Wave of retirements hits federal workforce

The Washington PostAugust 31, 2013 

— A wave of retirements by senior federal employees has begun rolling across the government as aging baby boomers who held onto their jobs during the economic downturn are increasingly calling it quits.

With retirement accounts on the rebound, many veteran workers are finding little reason to remain in government, especially as agency budgets are slashed, workers are furloughed and morale is tumbling.

The number of executive branch employees retiring this fiscal year, which ends next month, is on track to be nearly twice the total who retired in 2009, according to government figures. And the rate looks certain to accelerate. In 2000, about 94,000 people 60 and older worked for the government. Last year, the number was 262,000.

The exits are helping to bring down the size of the federal payroll and – where funding is available – could afford agencies the chance to hire younger workers with crucial skills. For instance, the retirement of clerks could make way for experts in cybersecurity and information technology.

But among those leaving are also many with expertise that cannot easily be replaced – for instance, nuclear physicists at the Energy Department and a large cohort of air traffic controllers who were hired three decades ago. And with most hiring on hold, the departures are already reshaping agencies that cannot replace most of the retirees or mentor and train new executives.

In some corners of government, the challenge is acute. By 2016, 42 percent of the Department of Housing and Urban Development workforce will be eligible to retire. At the Small Business Administration, it’s 44 percent.

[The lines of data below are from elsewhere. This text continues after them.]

-- ==== Sys2Proof/Safety.lean ====
section
/-!
DEFINITION. What counts as a reset state, as a good state, and as the end of a run that went well.
-/
namespace Sys2Proof.Machine

/-- Every state the spec allows right after reset (spec/10_state.md R30): any configuration and any outcome of the backend's
open step, and any value of what the rule leaves unspecified, `CAP` and the `N` bytes of `LEDBUF`. The host has been given no
result and is at the start of its list, which may be any list, and the environment may answer anything. -/
abbrev State.IsReset (s : State) : Prop :=
  s.phase = .bare ∧ s.fault = none ∧ s.init = false ∧ s.txbuf = [] ∧ s.wire = [] ∧ s.pc = 0 ∧ s.results = [] ∧
  Memory.wf s.ledbuf ∧ ∀ c ∈ s.ledbuf, c.1 < s.cfg.ledLen

/-- The LED Buffer is in the form of a memory and lists only its `N` bytes (spec/10_state.md R24, R31 (a)). -/
abbrev State.LedOk (s : State) : Prop := Memory.wf s.ledbuf ∧ ∀ c ∈ s.ledbuf, c.1 < s.cfg.ledLen

/-- An initialised device's buffer has its length and its padding (spec/10_state.md R31 (b)). -/
abbrev State.BufferOk (s : State) : Prop :=
  s.init = true → s.txbuf.length = s.cfg.bufferLen s.cap ∧ s.txbuf.take s.cfg.padLen = s.cfg.pad

/-- A strip has an open, initialised device sized for the whole LED Buffer (spec/10_state.md R31 (c)). -/
abbrev State.StripOk (s : State) : Prop :=
  s.phase = .owned → s.devOpen = .opened ∧ s.init = true ∧ s.cap = s.cfg.ledLen

/-- Only an open device is ever initialised (spec/60_exceptions.md R132 row 6, spec/43_led_strip.md R106). -/
abbrev State.DeviceOk (s : State) : Prop := s.init = true → s.devOpen = .opened

/-- Before `initialize` the transmission buffer is empty and nothing has been sent (spec/10_state.md R25,
spec/42_device_contract.md R92). -/
abbrev State.UninitOk (s : State) : Prop := s.init = false → s.txbuf = [] ∧ s.wire = []

/-- A transfer put no more bytes on the wire than it was given: `0 <= K <= len(bytes)` (spec/10_state.md R26). -/
abbrev Transfer.Bounded (t : Transfer) : Prop := t.sent ≤ t.bytes.length

/-- Every record of `WIRE` is bounded. -/
abbrev State.WireOk (s : State) : Prop := ∀ t ∈ s.wire, Transfer.Bounded t

/-- Whether a recorded fault, if any, is an index outside the nodes of a constructed strip. -/
def faultIndexOk (cfg : Config) (phase : Phase) : Option Fault → Bool
  | none => true
  | some (.indexOutOfBounds idx) => decide (phase = .owned ∧ cfg.nodes ≤ idx)

/-- The recorded fault is an index outside the strip's nodes (spec/60_exceptions.md R126). -/
abbrev State.FaultOk (s : State) : Prop := faultIndexOk s.cfg s.phase s.fault = true

/-- The host has received one result for each operation before the index (spec/10_state.md R17, R29). -/
abbrev State.HostOk (s : State) : Prop := s.results.length = s.pc

/-- The invariant of the machine (spec/10_state.md R31, and what the rules about single fields say of every reachable
state). -/
abbrev State.Inv (s : State) : Prop :=
  s.LedOk ∧ s.BufferOk ∧ s.StripOk ∧ s.DeviceOk ∧ s.UninitOk ∧ s.WireOk ∧ s.FaultOk ∧ s.HostOk

/-- The end state of a run that went well: the host's list is exhausted and the block has not faulted; a refused run has no end
state (spec/70_reset_and_hazards.md R155). -/
abbrev State.Final (s : State) : Prop := s.fault = none ∧ s.program.length ≤ s.pc

/-- The host owns a device that opened: the device operations have a device and their caller is its owner
(spec/60_exceptions.md R132 rows 4 and 6, R141). -/
abbrev State.DeviceReady (s : State) : Prop := s.fault = none ∧ s.phase = .bare ∧ s.devOpen = .opened

/-- The host owns a device that opened and has been initialised (spec/42_device_contract.md R92, R93). -/
abbrev State.TransmitReady (s : State) : Prop := s.DeviceReady ∧ s.init = true

/-- A strip has been constructed and has not faulted (spec/43_led_strip.md R107 to R110). -/
abbrev State.StripReady (s : State) : Prop := s.fault = none ∧ s.phase = .owned

/-- The outcomes a `PortWrite` of `len` bytes can have: `Complete`, or `Failed(K)` with `0 <= K <= len`
(spec/42_device_contract.md R88). -/
abbrev Possible (len : Nat) (o : PortOutcome) : Prop := o = .complete ∨ ∃ k, k ≤ len ∧ o = .failed k

/-- An operation is a transmit operation: its effect is one `PortWrite` (spec/44_operation_laws.md R120). -/
def transmits : Instr → Bool
  | .devWriteRaw _ | .devEncWrite _ | .write | .clear => true
  | .encPx _ | .encNode _ | .devInit _ | .construct | .setNode _ _ | .getNode _ => false

/-- The table of refusals, rows 2 to 8 of spec/60_exceptions.md R132 in their order, read for one operation in a state that has
not faulted; none where the operation is admitted. -/
def tableRefusal (s : State) (i : Instr) : Option Refusal :=
  let device : Option Refusal :=
    if s.phase = .owned then some .notOwner else if s.devOpen = .openFailed then some .noDevice else none
  let strip : Option Refusal := if s.phase = .bare then some .noStrip else none
  match i with
  | .encPx _ => none
  | .encNode vs => if vs.length ≠ s.cfg.m then some .badNodeLength else none
  | .devInit _ => device
  | .devWriteRaw _ => if device ≠ none then device else if s.init = false then some .notInitialised else none
  | .devEncWrite raw =>
    if device ≠ none then device
    else if s.init = false then some .notInitialised
    else if raw.length ≠ s.cap then some .lengthMismatch
    else none
  | .construct => if s.phase = .owned then some .alreadyConstructed else none
  | .setNode _ vs => if vs.length ≠ s.cfg.m then some .badNodeLength else strip
  | .write => strip
  | .clear => strip
  | .getNode _ => strip

/-- The kinds of result an operation can return (spec/10_state.md R29). -/
def resultKind (s : State) : Instr → Result → Bool
  | .encPx _, .bytes bs => bs.length = pxLen
  | .encNode _, .bytes bs => bs.length = s.cfg.nodeLen
  | .getNode _, .bytes bs => bs.length = s.cfg.m
  | .devInit _, .done | .setNode _ _, .done => true
  | .construct, .done => s.devOpen = .opened
  | .construct, .constructionError => s.devOpen = .openFailed
  | .devWriteRaw _, .done | .devEncWrite _, .done | .write, .done | .clear, .done => true
  | .devWriteRaw bytes, .transmissionError len => len = bytes.length
  | .devEncWrite _, .transmissionError len => len = s.cfg.bufferLen s.cap
  | .write, .transmissionError len | .clear, .transmissionError len => len = s.cfg.frameLen
  | _, _ => false

/-- Perform a list of operations in order, stopping at the first that does not answer a next state
(spec/30_encoding.md R64). -/
def performAll : List Instr → State → Host.Outcome State Fault Refusal
  | [], s => .next s
  | i :: is, s =>
    match exec i s with
    | .next t => performAll is t
    | .fault f => .fault f
    | .refused r => .refused r

end Sys2Proof.Machine
end

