-- ==== Sys2Proof/Laws/Ops.lean ====
section
/-!
SUPPORT. For each shared operation, once, everything it can do.
-/
namespace Sys2Proof.Machine

/-! ### Admission -/

/-- An admitted operation answers its effect, and only where the block has not faulted and no condition holds. -/
theorem admit_next_iff {s t e : State} {conditions : List (Bool × Refusal)} :
    s.whenAdmitted conditions e = .next t ↔ s.fault = none ∧ firstRefusal conditions = none ∧ e = t := by
  unfold State.whenAdmitted
  cases s.fault with
  | some f => simp
  | none => cases firstRefusal conditions <;> simp

/-- A refusal is that of the first condition that holds, where the block has not faulted. -/
theorem admit_refused_iff {s e : State} {conditions : List (Bool × Refusal)} {r : Refusal} :
    s.whenAdmitted conditions e = .refused r ↔ s.fault = none ∧ firstRefusal conditions = some r := by
  unfold State.whenAdmitted
  cases s.fault with
  | some f => simp
  | none => cases firstRefusal conditions <;> simp

/-- A fault answered is the recorded one. -/
theorem admit_fault_iff {s e : State} {conditions : List (Bool × Refusal)} {f : Fault} :
    s.whenAdmitted conditions e = .fault f ↔ s.fault = some f := by
  unfold State.whenAdmitted
  cases s.fault with
  | some f => simp
  | none => cases firstRefusal conditions <;> simp

theorem admit_of_ready {s e : State} {conditions : List (Bool × Refusal)} (hf : s.fault = none)
    (hc : firstRefusal conditions = none) : s.whenAdmitted conditions e = .next e :=
  admit_next_iff.2 ⟨hf, hc, rfl⟩

@[simp] theorem firstRefusal_nil : firstRefusal [] = none := rfl
@[simp] theorem firstRefusal_cons (b : Bool) (r : Refusal) (rest : List (Bool × Refusal)) :
    firstRefusal ((b, r) :: rest) = if b = true then some r else firstRefusal rest := by
  cases b <;> rfl

/-! ### The port -/

/-- Every outcome of a `PortWrite` is `Complete`, or `Failed(K)` with `K` at most the length. -/
theorem clampOutcome_cases (len : Nat) (a : PortOutcome) :
    clampOutcome len a = .complete ∨ ∃ k, k ≤ len ∧ clampOutcome len a = .failed k := by
  cases a with
  | complete => exact .inl rfl
  | failed k => exact .inr ⟨min k len, Nat.min_le_right .., rfl⟩

theorem clampOutcome_failed {len k : Nat} (h : k ≤ len) : clampOutcome len (.failed k) = .failed k := by
  simp [clampOutcome, Nat.min_eq_left h]

theorem portOutcome_cases (s : State) (len : Nat) :
    s.portOutcome len = .complete ∨ ∃ k, k ≤ len ∧ s.portOutcome len = .failed k :=
  clampOutcome_cases len s.nextAnswer

theorem portOutcome_of_answers {s : State} {a : PortOutcome} {rest : List PortOutcome} (h : s.answers = a :: rest)
    (len : Nat) : s.portOutcome len = clampOutcome len a := by
  simp [State.portOutcome, State.nextAnswer, h]

theorem transmitResult_eq (len : Nat) (o : PortOutcome) :
    transmitResult len o = if o = .complete then .done else .transmissionError len := by
  cases o <;> simp [transmitResult]

/-- What a transmit leaves, written out. -/
theorem transmit_eq (s : State) (bytes : List Byte) :
    ∃ o rest d, (o = .complete ∨ ∃ k, k ≤ bytes.length ∧ o = .failed k) ∧ s.transmit bytes = { s with
      wire := s.wire ++ [⟨bytes, o⟩], answers := rest, draws := d,
      results := s.results ++ [if o = .complete then .done else .transmissionError bytes.length], pc := s.pc + 1 } := by
  refine ⟨s.portOutcome bytes.length, s.answered.answers, s.answered.draws, portOutcome_cases s _, ?_⟩
  rw [← transmitResult_eq]
  unfold State.transmit State.portWrite State.returned State.answered
  split <;> rfl

/-! ### The transmission buffer -/

@[simp] theorem freePayload_length (draw c : Nat) : (freePayload draw c).length = 16 * c := by
  simp [freePayload]; omega

theorem bufferLen_eq (cfg : Config) (c : Nat) : cfg.bufferLen c = cfg.padLen + 16 * c := by
  simp [Config.bufferLen]; omega

theorem frameLen_eq (cfg : Config) : cfg.frameLen = cfg.padLen + 16 * (cfg.nodes * cfg.m) := bufferLen_eq cfg _

theorem overwrite_length {buf bytes : List Byte} {off : Nat} (h : off + bytes.length ≤ buf.length) :
    (overwrite buf off bytes).length = buf.length := by
  simp [overwrite]; omega

/-- Encoding as many bytes as a sized buffer takes leaves the padding followed by the frame. -/
theorem encoded_txbuf_of_fits {s : State} {raw : List Byte} (hl : s.txbuf.length = s.cfg.bufferLen raw.length)
    (hp : s.txbuf.take s.cfg.padLen = s.cfg.pad) : (s.encoded raw).txbuf = s.cfg.pad ++ encodeFrame s.cfg raw := by
  simp only [State.encoded_txbuf, overwrite, hp]
  rw [List.drop_eq_nil_of_le (by rw [hl, bufferLen_eq, encodeFrame_length]), List.append_nil]

/-! ### Steps -/

/-- A step that answers a next state ran an operation, or found the host's list at its end. -/
theorem step_next {s t : State} (h : step s = .next t) :
    (fetch s = .idle ∧ t = s) ∨ ∃ i, fetch s = .operation i ∧ exec i s = .next t := by
  unfold step at h
  split at h
  · cases h
  · cases h
  · rename_i hf; cases h; exact .inl ⟨hf, rfl⟩
  · rename_i i hf; exact .inr ⟨i, hf, h⟩

/-- The operation a step runs is the one the host's next command decodes to. -/
theorem fetch_operation {s : State} {i : Instr} (h : fetch s = .operation i) :
    s.fault = none ∧ s.cfg.WellShaped ∧ s.cfg.Framable ∧ ∃ cmd, s.program[s.pc]? = some cmd ∧ decode s.cfg cmd = .ok i := by
  unfold fetch State.nextCommand at h
  split at h
  · cases h
  · rename_i hf
    split at h
    · rename_i hc
      split at h
      · cases h
      · rename_i cmd hcmd
        split at h
        · rename_i j hj; cases h; exact ⟨hf, hc.1, hc.2, cmd, hcmd, hj⟩
        · cases h
    · cases h

end Sys2Proof.Machine
end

There is no mandatory retirement age for most civilian federal employees. But retiring is looking ever more attractive, employees say, with their salaries frozen for three years by Congress and public service demonized by many politicians.

“It finally got to the point where I got disillusioned,” said Richard Swensen, 60, who retired from the Agriculture Department last year after 38 years. “You get weary of the bureaucrat-bashing.”

Today’s federal civil servants are much grayer than they were a decade ago. Their average age is 47 – four years older than the overall workforce.

Retirements have fluctuated since the mid-1990s. The numbers surged when the Clinton administration offered early retirement incentives as part of a push to “reinvent government.” After the terror attacks of Sept. 11, 2001, the government ramped up its hiring for national security positions, and federal payrolls swelled.

‘This is a good time to go’

Baby boomers began trickling out in about 2005, but the financial crisis and deep recession that hit a couple of years later discouraged many from leaving. Departures from the executive branch bottomed out in 2009. They have been increasing ever since and are on track to exceed 80,000 retirements – about 5 percent of the workforce – by the end of the fiscal year, according to figures from the Office of Personnel Management. It’s already the largest outflow in at least two decades.

“The stock markets have recovered,” said Gregory Parham, assistant secretary for administration at the Agriculture Department. “And many people are thinking, ‘This is a good time to go.’ ”

In addition, about 34,000 Postal Service employees have retired in this fiscal year through July, with many taking early-out incentives. Add to that the swelling numbers of younger federal workers who have been leaving government, discouraged by public disdain, furloughs and budget austerity.

By 2016, more than a third of the federal workforce will be eligible to retire, according to the Government Accountability Office, which has put the pending loss of so many experienced workers on its “high-risk” list of management challenges for government.

Among them will be nearly three in five senior executives and almost half the ranks of top managers.

Inconsistent preparations

With no governmentwide plan in place to deal with projected retirements, individual agencies have been making their own preparations, and the GAO has found alarming inconsistencies.

Angela Bailey, the Office of Personnel Management’s chief human capital officer, said it’s crucial for every agency to put a priority on training up-and-coming managers. “No matter what your budget is, you’ve got to set aside dollars to invest in the current workforce to make sure they’re operationally ready to succeed into leadership positions.”

But to achieve the 5 percent budget cuts required by sequestration, almost every agency made reductions in training and hiring. Many zeroed them out.

Some agencies have done a much better job of planning for retirements than others. NASA, for instance, gets high marks from personnel experts for reinvigorating its recruitment campaign. Engineers who can design and develop unmanned rockets are in demand, replacing the flight engineers and payload specialists who worked on the space shuttles.

The Department of Housing and Urban Development, meanwhile, has come under repeated criticism from GAO auditors for its haphazard planning. The agency’s most recent plan for hiring, training and developing talent expired in 2009. The GAO said in March that the lack of planning is jeopardizing the department’s mission of promoting affordable housing.

A HUD official said that department officials are responding to the criticism by ramping up their planning for staffing vacant positions, but that not every opening can be filled.

“Maybe people had one thing in their portfolio before,” Deputy Chief Human Capital Officer Karen Newton Cole said. “We now need to train them to have two or three things.”

To encourage seasoned employees to stay on the job, Congress 18 months ago approved a “phased retirement” policy. For the first time, retirees could continue working half-time while they receive a partial annuity. In return, they would mentor and train potential successors. The rules are still awaiting approval.